Build matters: If building from source, make sure you're on the atomic-llama-cpp-turboquant main branch — not upstream llama.cpp master. The MTP + TurboQuant integration lives in the AtomicBot fork. Mixing and matching patches from different forks is the #1 source of build failures.
Hardware requirements: TurboQuant's CUDA kernels require NVIDIA GPUs. On Apple Silicon, the Metal builds are solid but the performance gap between turbo2/turbo3/turbo4 narrows slightly compared to NVIDIA. AMD ROCm support is still maturing.

Why This Matters

For the past year, running large language models locally has been a tradeoff: either accept slow generation with short contexts, or buy enterprise hardware. The Atomic Llama forks change the equation by stacking multiple independent optimizations — speculative decoding for speed, low-bit KV compression for memory — into a single drop-in replacement for llama.cpp.
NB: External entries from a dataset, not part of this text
/-- The effect of JOIN. -/
def joins (c t : Nat) (d : Dev) : Dev :=
  let x := thr d c t
  match x.rstack with
  | .child _ true _ _ :: _ => modThr d c t (fun x => { x with wait := .join })
  | .child _ false m regs :: _ => mergeChild d c t m regs
  | .serial true p rest _ :: r => setPc (modThr d c t (fun x => { x with rstack := .serial false p rest x.act :: r, act := rest })) c t p
  | .serial false _ _ sv :: _ => advance (popFrame (modThr d c t (fun x => { x with act := x.act ||| sv })) c t) c t
  | _ => if x.parent.isSome then endAsDone d c t else advance d c t

/-- JOIN with a return address on top, or nothing. -/
theorem joins_rest (h : (thr d c t).rstack = [] ∨ ∃ p l, (thr d c t).rstack = .ret p :: l) :
    joins c t d = if (thr d c t).parent.isSome then endAsDone d c t else advance d c t := by
  rcases h with h | ⟨p, l, h⟩ <;> simp only [joins, h]

end

theorem ThreadTo.congr {a b : State} {g k : Thread → Thread} (h : ThreadTo a b c t g) (hg : g (thr a.dev c t) = k (thr a.dev c t)) :
    ThreadTo a b c t k := by
  obtain ⟨⟨n, hn⟩, hothers⟩ := h
  exact ⟨⟨n, by rw [← hg]; exact hn⟩, hothers⟩

theorem exec_opJoin (f : BitVec 24) : Machine.exec (.opJoin c t f) s =
    .next { s with dev := settle (jumpOp 0x61 (f.toNat != 0) (kernelThread (thr s.dev c t)) noStack s.dev c t f (joins c t)) } := rfl

theorem opJoin_spec (h : Free s.dev c t) (hfl : OfFlight (thr s.dev c t)) :
    let x := thr s.dev c t
    ∃ u, Machine.exec (.opJoin c t 0) s = .next u ∧ u.mem = s.mem ∧
      (∀ k m g l, x.rstack = .child k true m g :: l → ThreadTo s u c t (fun x => { x with wait := .join })) ∧
      (∀ k m g l, x.rstack = .child k false m g :: l →
        (thr u.dev c t).act = x.act ||| m ∧ (thr u.dev c t).rstack = l ∧ (thr u.dev c t).pc = x.pc + 1) ∧
      (∀ p rest v l, x.rstack = .serial true p rest v :: l → p < 8192 →
        ThreadTo s u c t (fun x => { x with rstack := .serial false p rest x.act :: l, act := rest, pc := p })) ∧
      (∀ p rest v l, x.rstack = .serial false p rest v :: l →
        ThreadTo s u c t (fun x => { x with rstack := l, act := x.act ||| v, pc := x.pc + 1 })) ∧
      ((x.rstack = [] ∨ ∃ p l, x.rstack = .ret p :: l) → x.parent.isSome → ThreadTo s u c t (fun x => { x with wait := .done })) ∧
      ((x.rstack = [] ∨ ∃ p l, x.rstack = .ret p :: l) → x.parent = none → ThreadTo s u c t (fun x => { x with pc := x.pc + 1 })) := by
  intro x
  let e := atIssue s.dev c t
  obtain ⟨n, hx⟩ : ∃ n, thr e c t = { x with issued := n } := thr_atIssue_self s.dev c t
  have hp : (thr e c t).pc + 1 < 8192 := by rw [hx]; exact h.next
  have hstack : (thr e c t).rstack = x.rstack := by rw [hx]
  have hparent : (thr e c t).parent = x.parent := by rw [hx]
  have hrun {y : Dev} (heq : joins c t e = y) (hcalm : y.ras = e.ras) := heq ▸ sameWork_jumpOp (op := 0x61) (bad := (0 : BitVec 24).toNat != 0)
    (priv := kernelThread x) (stack := noStack) (f := 0) (eff := joins c t) h rfl (not_kernel_of_flight hfl) rfl
    ((congrArg Ras.todo (heq ▸ hcalm)).trans h.calm)
  refine ⟨_, exec_opJoin 0, rfl, fun k m g l hl => ?_, fun k m g l hl => ?_, fun p rest v l hl hp' => ?_, fun p rest v l hl => ?_,
    fun hl hpar => ?_, fun hl hpar => ?_⟩
  · have heq : joins c t e = modThr e c t (fun x => { x with wait := .join }) := by simp only [joins, hstack, hl]
    exact (ThreadBy.modThr e c t _).issued (fun _ _ => rfl) (hrun heq rfl)
  · obtain ⟨hras, hthr⟩ := mergeChild_spec m g hp
    have heq : joins c t e = mergeChild e c t m g := by simp only [joins, hstack, hl]
    rw [(hrun heq hras).thr, hthr.self, hx]
    exact ⟨rfl, congrArg List.tail hl, rfl⟩
  · have heq : joins c t e = setPc (modThr e c t (fun x => { x with rstack := .serial false p rest x.act :: l, act := rest })) c t p := by
      simp only [joins, hstack, hl]
    rw [setPc_eq _ _ _ _ hp'] at heq
    exact ((ThreadBy.modThr e c t _).trans (.modThr _ c t (fun x => { x with pc := p }))).issued (fun _ _ => rfl) (hrun heq rfl)
  · obtain ⟨hras, hthr⟩ := popNext_spec v hp
    have heq : joins c t e = advance (popFrame (modThr e c t (fun x => { x with act := x.act ||| v })) c t) c t := by simp only [joins, hstack, hl]
    exact (hthr.issued (fun _ _ => rfl) (hrun heq hras)).congr (congrArg (fun r => { x with act := x.act ||| v, rstack := r.tail, pc := x.pc + 1 }) hl)
  · have heq : joins c t e = modThr e c t (fun x => { x with wait := .done }) := by
      rw [joins_rest (by rw [hstack]; exact hl), if_pos (by rw [hparent]; exact hpar)]
      rfl
    exact (ThreadBy.modThr e c t _).issued (fun _ _ => rfl) (hrun heq rfl)
  · have heq : joins c t e = modThr e c t (fun x => { x with pc := x.pc + 1 }) := by
      rw [joins_rest (by rw [hstack]; exact hl), if_neg (by rw [hparent, hpar]; decide)]
      exact (ThreadBy.of_threads rfl).next (fun _ => rfl) hp
    exact (ThreadBy.modThr e c t _).issued (fun _ _ => rfl) (hrun heq rfl)

theorem joinComplete_spec {k m : Nat} {g : List (Nat × LaneCtx)} {l : List RFrame} (h : Calm s.dev) (hw : (thr s.dev c t).wait = .join)
    (hl : (thr s.dev c t).rstack = .child k false m g :: l) (hp : (thr s.dev c t).pc + 1 < 8192) (hg : (g.map (·.1)).Nodup) :
    ∃ u, Machine.exec (.joinComplete c t) s = .next u ∧ u.mem = s.mem ∧
      (∀ n r, (n, r) ∈ g → lctx (thr u.dev c t) n = r) ∧
      (∀ n, n ∉ g.map (·.1) → lctx (thr u.dev c t) n = lctx (thr s.dev c t) n) ∧
      (thr u.dev c t).act = (thr s.dev c t).act ||| m ∧ (thr u.dev c t).rstack = l ∧ (thr u.dev c t).wait = .none ∧
      (thr u.dev c t).pc = (thr s.dev c t).pc + 1 := by
  have hready := ThreadBy.modThr s.dev c t (fun x => { x with wait := .none })
  obtain ⟨hras, hthr⟩ := mergeChild_spec (d := modThr s.dev c t (fun x => { x with wait := .none })) (c := c) (t := t) m g (by rw [hready.self]; exact hp)
  have hexec : Machine.exec (.joinComplete c t) s = .next { s with dev := settle (mergeChild (modThr s.dev c t (fun x => { x with wait := .none })) c t m g) } := by
    change Host.Outcome.next { s with dev := settle _ } = _
    simp only [hw, hl]
  have hwork := sameWork_settle (d := mergeChild (modThr s.dev c t (fun x => { x with wait := .none })) c t m g) ((congrArg Ras.todo hras).trans h.1)
  obtain ⟨hin, hout⟩ := tget_takeRegs g (thr s.dev c t).lanes hg
  refine ⟨_, hexec, rfl, ?_⟩
  dsimp only
  rw [hwork.thr, (hready.trans hthr).self]
  exact ⟨hin, hout, rfl, congrArg List.tail hl, rfl, rfl⟩

/-- Settles O14: JOIN by the frame on top, and its completion, from what the merge of a child gives back. -/
theorem joinActsOnTheTopFrame : Obligations.JoinActsOnTheTopFrame :=
  ⟨fun _ _ _ => opJoin_spec, fun _ _ _ _ _ _ _ => joinComplete_spec⟩

end Sys2Proof.Machine
end

section
/-!
Verdicts, DONE and the ends of children and flights (R161, R163, R208, R209), and O16.
-/

namespace Sys2Proof.Machine
open Sys2Proof Sys2Proof.Terms

variable {d e : Dev} {s : State} {c : Cid} {t : Tid} {f : BitVec 24}

/-! ## DROP and PUNT (R209) -/

/-- A verdict word with ACTION `act` and REASON `r`. -/
def verdict (act r v : Nat) : Nat := act * 2 ^ 14 + v % 2 ^ 14 / 64 * 64 + r

theorem verdict_fields {act r : Nat} (ha : act < 4) (hr : r < 64) (v : Nat) :
    verdict act r v < 2 ^ 16 ∧ verdict act r v / 2 ^ 14 = act ∧ verdict act r v % 64 = r ∧ verdict act r v / 64 % 256 = v / 64 % 256 := by
  unfold verdict
  omega

/-- The verdict words of the listed lanes are rewritten. -/
def verdictsTo (act r c home : Nat) (vs : List (Nat × Nat)) (d : Dev) : Dev :=
  vs.foldl (fun d e => coreWrite d c 1 (mAddr home e.1 0x1E) 2 (verdict act r e.2)) d
/-- The read of the lanes' verdict words. -/
def readVerdicts (c home : Nat) (ls : List Nat) (d : Dev) : List (Nat × Nat) × Met × Dev :=
  readLanes d ls (fun d n => spaceRead d c 1 (mAddr home n 0x1E) 2)

theorem verdictsTo_written {c : Nat} (act r home : Nat) (vs : List (Nat × Nat)) (d : Dev) : Written d (verdictsTo act r c home vs d) :=
  .foldl _ (fun _ _ h => h.coreWrite ..) _ (.refl d)

/-- DROP and PUNT in their fields: the width 0, no operand, D the reason. -/
theorem fa_verdict {r : Nat} (h : r < 64) (g : Bool) : fa (BitVec.ofNat 24 (r + one g * 4 * 2 ^ 16)) = { w := 0, b := 0, s := 4 * one g, d := r } := by
  have hg : one g ≤ 1 := by cases g <;> decide
  have hn : (BitVec.ofNat 24 (r + one g * 4 * 2 ^ 16)).toNat = r + one g * 4 * 2 ^ 16 := by
    rw [BitVec.toNat_ofNat]
    omega
  simp only [fa, hn, FA.mk.injEq]
  omega

theorem verdict_form {r n : Nat} (h : r ≤ n) (g : Bool) : badA (formPlain true 0 n) { w := 0, b := 0, s := 4 * one g, d := r } = false := by
  have hmax : decide (n < r) = false := decide_eq_false (Nat.not_lt.mpr h)
  cases g <;> simp [badA, formPlain, one] <;> exact hmax

theorem exec_verdict (q : Bool) (f : BitVec 24) :
    let x := thr s.dev c t
    let ls := actingLanes x ((fa f).s == 4)
    let op := if q then 0x69 else 0x68
    Machine.exec (if q then .opPunt c t f else .opDrop c t f) s = .next { s with
      dev := settle (issue s.dev c t { word := opWord op f, field := badA (formPlain true 0 (if q then 63 else 60)) (fa f), priv := kernelThread x, lanes := ls }
        (fun d => if (readVerdicts c x.home ls d).2.1 != .ok then metError (readVerdicts c x.home ls d).2.2 c t (opWord op f) (readVerdicts c x.home ls d).2.1
          else (advance (verdictsTo (if q then 2 else 0) (fa f).d c x.home (readVerdicts c x.home ls d).1 (readVerdicts c x.home ls d).2.2) c t, false))) } := by
  cases q <;> rfl

theorem verdict_spec (q : Bool) {r : Nat} (g : Bool) (hr : r ≤ (if q then 63 else 60)) (hfl : OfFlight (thr s.dev c t)) :
    let f := BitVec.ofNat 24 (r + one g * 4 * 2 ^ 16)
    let x := thr s.dev c t
    let w := readLanes (atIssue s.dev c t) (actingLanes x g) (fun d n => spaceRead d c 1 (mAddr x.home n 0x1E) 2)
    Issues s.dev c t → x.pc + 1 < 8192 → w.2.1 = .ok →
    ∃ new : Nat → Nat, (∀ v, new v < 2 ^ 16 ∧ new v / 2 ^ 14 = (if q then 2 else 0) ∧ new v % 64 = r ∧ new v / 64 % 256 = v / 64 % 256) ∧
      let dst := w.1.foldl (fun d e => coreWrite d c 1 (mAddr x.home e.1 0x1E) 2 (new e.2)) w.2.2
      (dst.ras.todo = [] → ∃ u, Machine.exec (if q then .opPunt c t f else .opDrop c t f) s = .next u ∧ SameSram u.dev dst ∧
        ThreadTo s u c t (fun x => { x with pc := x.pc + 1 }) ∧ CoreOnly s u) := by
  intro f x w h hp hok
  have hr64 : r < 64 := by cases q <;> simp at hr <;> omega
  refine ⟨verdict (if q then 2 else 0) r, verdict_fields (by split <;> omega) hr64, fun hcalm => ?_⟩
  have hfa : fa f = { w := 0, b := 0, s := 4 * one g, d := r } := fa_verdict hr64 g
  have hguard : ((fa f).s == 4) = g := by rw [hfa]; cases g <;> rfl
  have hform : badA (formPlain true 0 (if q then 63 else 60)) (fa f) = false := by
    rw [hfa]
    exact verdict_form hr g
  have hread : Quiet (atIssue s.dev c t) w.2.2 := (Quiet.refl _).readLanes (fun _ _ hx => hx.spaceRead ..) _
  have hwritten := (Written.refl _).quiet hread |>.trans (verdictsTo_written (c := c) (if q then 2 else 0) r x.home w.1 w.2.2)
  have hnext : advance (verdictsTo (if q then 2 else 0) r c x.home w.1 w.2.2) c t = _ :=
    hwritten.threadBy.next (fun _ => rfl) (by rw [pc_atIssue]; exact hp)
  have hexec := exec_verdict (s := s) (c := c) (t := t) q f
  dsimp only at hexec
  rw [hguard, show (fa f).d = r by rw [hfa]] at hexec
  have hwork := sameWork_issue_reads
    (i := { word := opWord (if q then 0x69 else 0x68) f, field := badA (formPlain true 0 (if q then 63 else 60)) (fa f), priv := kernelThread x, lanes := actingLanes x g })
    (read := readVerdicts c x.home (actingLanes x g)) (err := fun r => metError r.2.2 c t (opWord (if q then 0x69 else 0x68) f) r.2.1)
    (eff := fun vs d => advance (verdictsTo (if q then 2 else 0) r c x.home vs d) c t) h rfl
    (cause_none rfl hform (not_kernel_of_flight hfl) rfl rfl rfl) hok ((congrArg (fun d => d.ras.todo) hnext).trans hcalm)
  have hwork' := hnext ▸ hwork
  refine ⟨_, hexec, ?_, (hwritten.threadBy.trans (.modThr _ _ _ _)).issued (fun _ _ => rfl) hwork', coreOnly_of (hwritten.coreOnly.modThr _ _ _) hwork'⟩
  rw [SameSram, hwork'.core]
  exact ⟨rfl, rfl⟩

/-! ## DONE, and the ends of children and of flights (R145, R161, R163, R208) -/

section
variable {c t : Nat}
What's particularly impressive about this ecosystem is the community-driven development. After Google published the TurboQuant paper in March 2026, independent implementations appeared within two weeks. The AtomicBot-ai fork took the additional step of combining MTP (merged into upstream llama.cpp via PR #22673) with TurboQuant and TriAttention in a single, well-maintained build that ships Docker images, pre-built binaries for macOS/Linux/CUDA, and even Pinokio integration for one-click deployment.
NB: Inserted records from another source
-- ==== Sys2Proof/Config.lean ====
section
/-! DEFINITION. The open parameters of the spec (00_scope.md R8) and its free values (93_implementation_defined.md I7). Each is an opaque constant: no proof can see what it is, so every claim holds whatever it is. -/

namespace Sys2Proof

/-- `ENGINE_BASE / 256`. The base must be a multiple of 256 (00_scope.md R8), so its quotient by 256 is what stays open. -/
opaque Config.enginePage : Nat

/-- `ENGINE_BASE`: the host byte address of offset 0 of the register window (00_scope.md R8, 20_memory.md R50). -/
def Config.engineBase : Nat := 256 * Config.enginePage

/-- `WINDOW_SIZE`: offsets `0x00..0xFF` (00_scope.md R8). -/
def Config.windowSize : Nat := 256

/-- `CMD_LATENCY`: a bound in clock cycles on every command (70_reset_and_hazards.md R235). No rule reads it, and neither does
the model, which has no time. Its being one number states that it is finite and depends on no key, tweak or block (R236). -/
opaque Config.cmdLatency : Nat

/-- The electrical form of the reset input (70_reset_and_hazards.md R231). -/
inductive ResetStyle where
  | synchronous
  | asynchronous
  deriving DecidableEq, Repr, Inhabited

/-- `RESET_STYLE`: no host can observe it, no rule reads it, and neither does the model (70_reset_and_hazards.md R231). -/
opaque Config.resetStyle : ResetStyle

/-- What can become of a host access that is under way when reset is asserted (60_exceptions.md R209). -/
inductive AbandonedResult where
  | completes
  | faults
  | hangs
  deriving DecidableEq, Repr, Inhabited

/-- FREE VALUE (log entry 4): which of the three outcomes the `k`-th abandoned access has (93_implementation_defined.md I7). -/
opaque Config.abandonedResult : Nat → AbandonedResult

/-- FREE VALUE (log entry 4): the data the `k`-th abandoned access returns if it is a read that completes
(93_implementation_defined.md I7). -/
opaque Config.abandonedData : Nat → Word

end Sys2Proof
end

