-- ==== Sys2Proof/Machine/Block.lean ====
section
/-! DEFINITION. The block commands ENCRYPT and DECRYPT (42_block_commands.md R180 to R182). -/

namespace Sys2Proof.Machine

/-- A block command with the transform `f`: the context check, then the block length, then the result (42_block_commands.md
R181, R182, 60_exceptions.md R202). -/
def blockCommand (f : Words5 → Words3 → Words4 → Words4) (blen : Nat) (s : State) : Host.Outcome State Fault Refusal :=
  if ¬ s.contextReady then .next (s.fail .contextNotInitialised)
  else if blen ≠ requiredBlen then .next (s.fail .invalidBlockLength)
  else .next ((s.storeDout (f s.ek s.et s.din)).succeed)

/-- ENCRYPT: the forward transform of `DIN`; `KLEN` and `TLEN` are ignored (42_block_commands.md R181). -/
def execEncrypt (_klen _tlen blen : Nat) (s : State) : Host.Outcome State Fault Refusal := blockCommand enc blen s

/-- DECRYPT: the inverse transform of `DIN`; `KLEN` and `TLEN` are ignored (42_block_commands.md R182). -/
def execDecrypt (_klen _tlen blen : Nat) (s : State) : Host.Outcome State Fault Refusal := blockCommand dec blen s

end Sys2Proof.Machine
end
The result isn't just incremental improvement. It's the difference between "I can run this model" and "I can run this model with a 100K context window at usable speed." That's not a feature upgrade. That's a capability upgrade.

And since it's still llama.cpp at its core — same CLI flags, same GGUF format, same API — you can drop it in without rewriting any of your tooling.